WORK TO BE COMPLETED: Some lines below may hold the string "geometryOf". Count them and give only the total.

ENTRIES SHOWN:
-- ==== Sys2Proof/Machine/Streams.lean ====
section
/-! DEFINITION. Chapter 5: the stream entry (R80, R81), headers, arms and byte counts (R84 to R88), priming, pacing and
selection (R91 to R96), the stream commands (R90, R98 to R100) and the release of holds (R101). Each rule is a function
from a stream record to a stream record and the events it raises, in their order; `fc` is the frame counter of the
pacing output. -/

namespace Sys2Proof.Machine

/-! ### The status block's view of a stream (R103, 10.5) -/

/-- The eight counters in the order of the status block. -/
def StreamCounters.list (c : StreamCounters) : List Count :=
  [c.shown, c.dropped, c.underrun, c.short, c.overrun, c.lateWrite, c.outOfOrder, c.unarmedWrite]

/-- The 64 bytes of the status block of a stream (10.5). -/
def Stream.bytes (x : Stream) : List Byte :=
  [BitVec.ofNat 8 (streamStateCode x.state), BitVec.ofNat 8 x.count,
    BitVec.ofNat 8 (x.shownSlot.getD 0xFF), BitVec.ofNat 8 x.expected] ++
  littleEndian 4 x.tick.toNat ++ littleEndian 2 x.phase ++
  ([0, 1, 2, 3, 4, 5].map fun j =>
    match x.slots[j]? with
    | none => 0xFF
    | some sl => BitVec.ofNat 8 (slotStateCode sl.state)) ++
  (x.counters.list.flatMap fun c => littleEndian 2 c.toNat) ++ List.replicate 32 0

/-- Stream k replaced by a rule's outcome: its block is due if an item the block reports has changed (R103), and the
rule's events are raised in order. -/
def State.updateStream (s : State) (k : StreamId) (out : Stream × List Event) : State :=
  ((if out.1.bytes = (s.streams.get k).bytes then s else s.mark (·.markStream k)).setStream k out.1).raiseAll out.2

/-- The frame counter of the pacing output of stream k. -/
def State.pacingFrame (s : State) (k : StreamId) : Count := s.frameOf (s.streams.get k).pacing

/-! ### Events of a stream -/

/-- The seven stream conditions (R86). -/
inductive Condition where
  | dropped
  | underrun
  | short
  | overrun
  | lateWrite
  | outOfOrder
  | unarmedWrite
  deriving DecidableEq, Repr

/-- The code of a condition (R86). -/
def conditionCode : Condition → Nat
  | .dropped => 1
  | .underrun => 2
  | .short => 3
  | .overrun => 4
  | .lateWrite => 5
  | .outOfOrder => 6
  | .unarmedWrite => 7

/-- An event of stream k (9.4). -/
def streamEvent (kind : EventKind) (k : StreamId) (fc : Count) (reason : Nat) (a b : Word) : Event :=
  { kind := kind, source := streamNumber k, frame := fc, reason := reason, a := a, b := b }

/-- The counters after a condition, and its count after the increase (R86). -/
def StreamCounters.count (c : StreamCounters) : Condition → StreamCounters × Count
  | .dropped => ({ c with dropped := bump c.dropped }, bump c.dropped)
  | .underrun => ({ c with underrun := bump c.underrun }, bump c.underrun)
  | .short => ({ c with short := bump c.short }, bump c.short)
  | .overrun => ({ c with overrun := bump c.overrun }, bump c.overrun)
  | .lateWrite => ({ c with lateWrite := bump c.lateWrite }, bump c.lateWrite)
  | .outOfOrder => ({ c with outOfOrder := bump c.outOfOrder }, bump c.outOfOrder)
  | .unarmedWrite => ({ c with unarmedWrite := bump c.unarmedWrite }, bump c.unarmedWrite)

/-- A condition of slot j: its count grows and STREAM_CONDITION is raised (R86). -/
def Stream.condition (k : StreamId) (fc : Count) (c : Condition) (j : Nat) (x : Stream) : Stream × List Event :=
  ({ x with counters := (x.counters.count c).1 },
    [streamEvent .streamCondition k fc (conditionCode c) (word j) (word (x.counters.count c).2.toNat)])

/-- Slot j replaced. -/
def Stream.setSlot (x : Stream) (j : Nat) (sl : Slot) : Stream := { x with slots := x.slots.set j sl }

/-- Slot j, in another state, becomes FREE and raises SLOT_FREED with its former state; it keeps its header words,
frame header and byte count (R83). -/
def Stream.freeSlot (k : StreamId) (fc : Count) (j : Nat) (x : Stream) : Stream × List Event :=
  match x.slots[j]? with
  | none => (x, [])
  | some sl =>
    if sl.state = .free then (x, [])
    else (x.setSlot j { sl with state := .free },
      [streamEvent .slotFreed k fc 0 (word j) (word (slotStateCode sl.state))])

/-- A slot carries a hold (R71). -/
def Slot.held (sl : Slot) : Bool := sl.holds.A || sl.holds.B

/-- Slot j leaves its state: RETIRED if it carries a hold, FREE otherwise (R91, R95, R100). -/
def Stream.leaveSlot (k : StreamId) (fc : Count) (j : Nat) (x : Stream) : Stream × List Event :=
  match x.slots[j]? with
  | none => (x, [])
  | some sl => if sl.held then (x.setSlot j { sl with state := .retired }, []) else x.freeSlot k fc j

/-- A rule's outcome followed by another rule, the events one after the other. -/
def andThen (out : Stream × List Event) (f : Stream → Stream × List Event) : Stream × List Event :=
  ((f out.1).1, out.2 ++ (f out.1).2)

/-- The stream enters a state and raises STREAM_STATE (R78). -/
def Stream.enter (k : StreamId) (fc : Count) (st : StreamState) (x : Stream) : Stream × List Event :=
  ({ x with state := st },
    [streamEvent .streamState k fc 0 (word (streamStateCode st)) (word (streamStateCode x.state))])

/-! ### The stream entry (R80, R81) -/

/-- All the slot surfaces are BOUND (R80 step 6, R90 step 3). -/
def State.slotsBound (s : State) (slots : List Nat) : Bool := slots.all fun i => (s.geometryOf i).bound

/-- All the slot surfaces have equal width and equal height (R80 step 8, R90 step 3). -/
def State.slotsEqual (s : State) (slots : List Nat) : Bool :=
  match slots with
  | [] => true
  | i :: rest => rest.all fun j =>
      (s.geometryOf j).width == (s.geometryOf i).width && (s.geometryOf j).height == (s.geometryOf i).height

/-- No slot surface has a base below 64 (R80 step 9, R90 step 4). -/
def State.slotsBased (s : State) (slots : List Nat) : Bool := slots.all fun i => decide (64 ≤ (s.geometryOf i).base)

EXERCISE RESULT: 3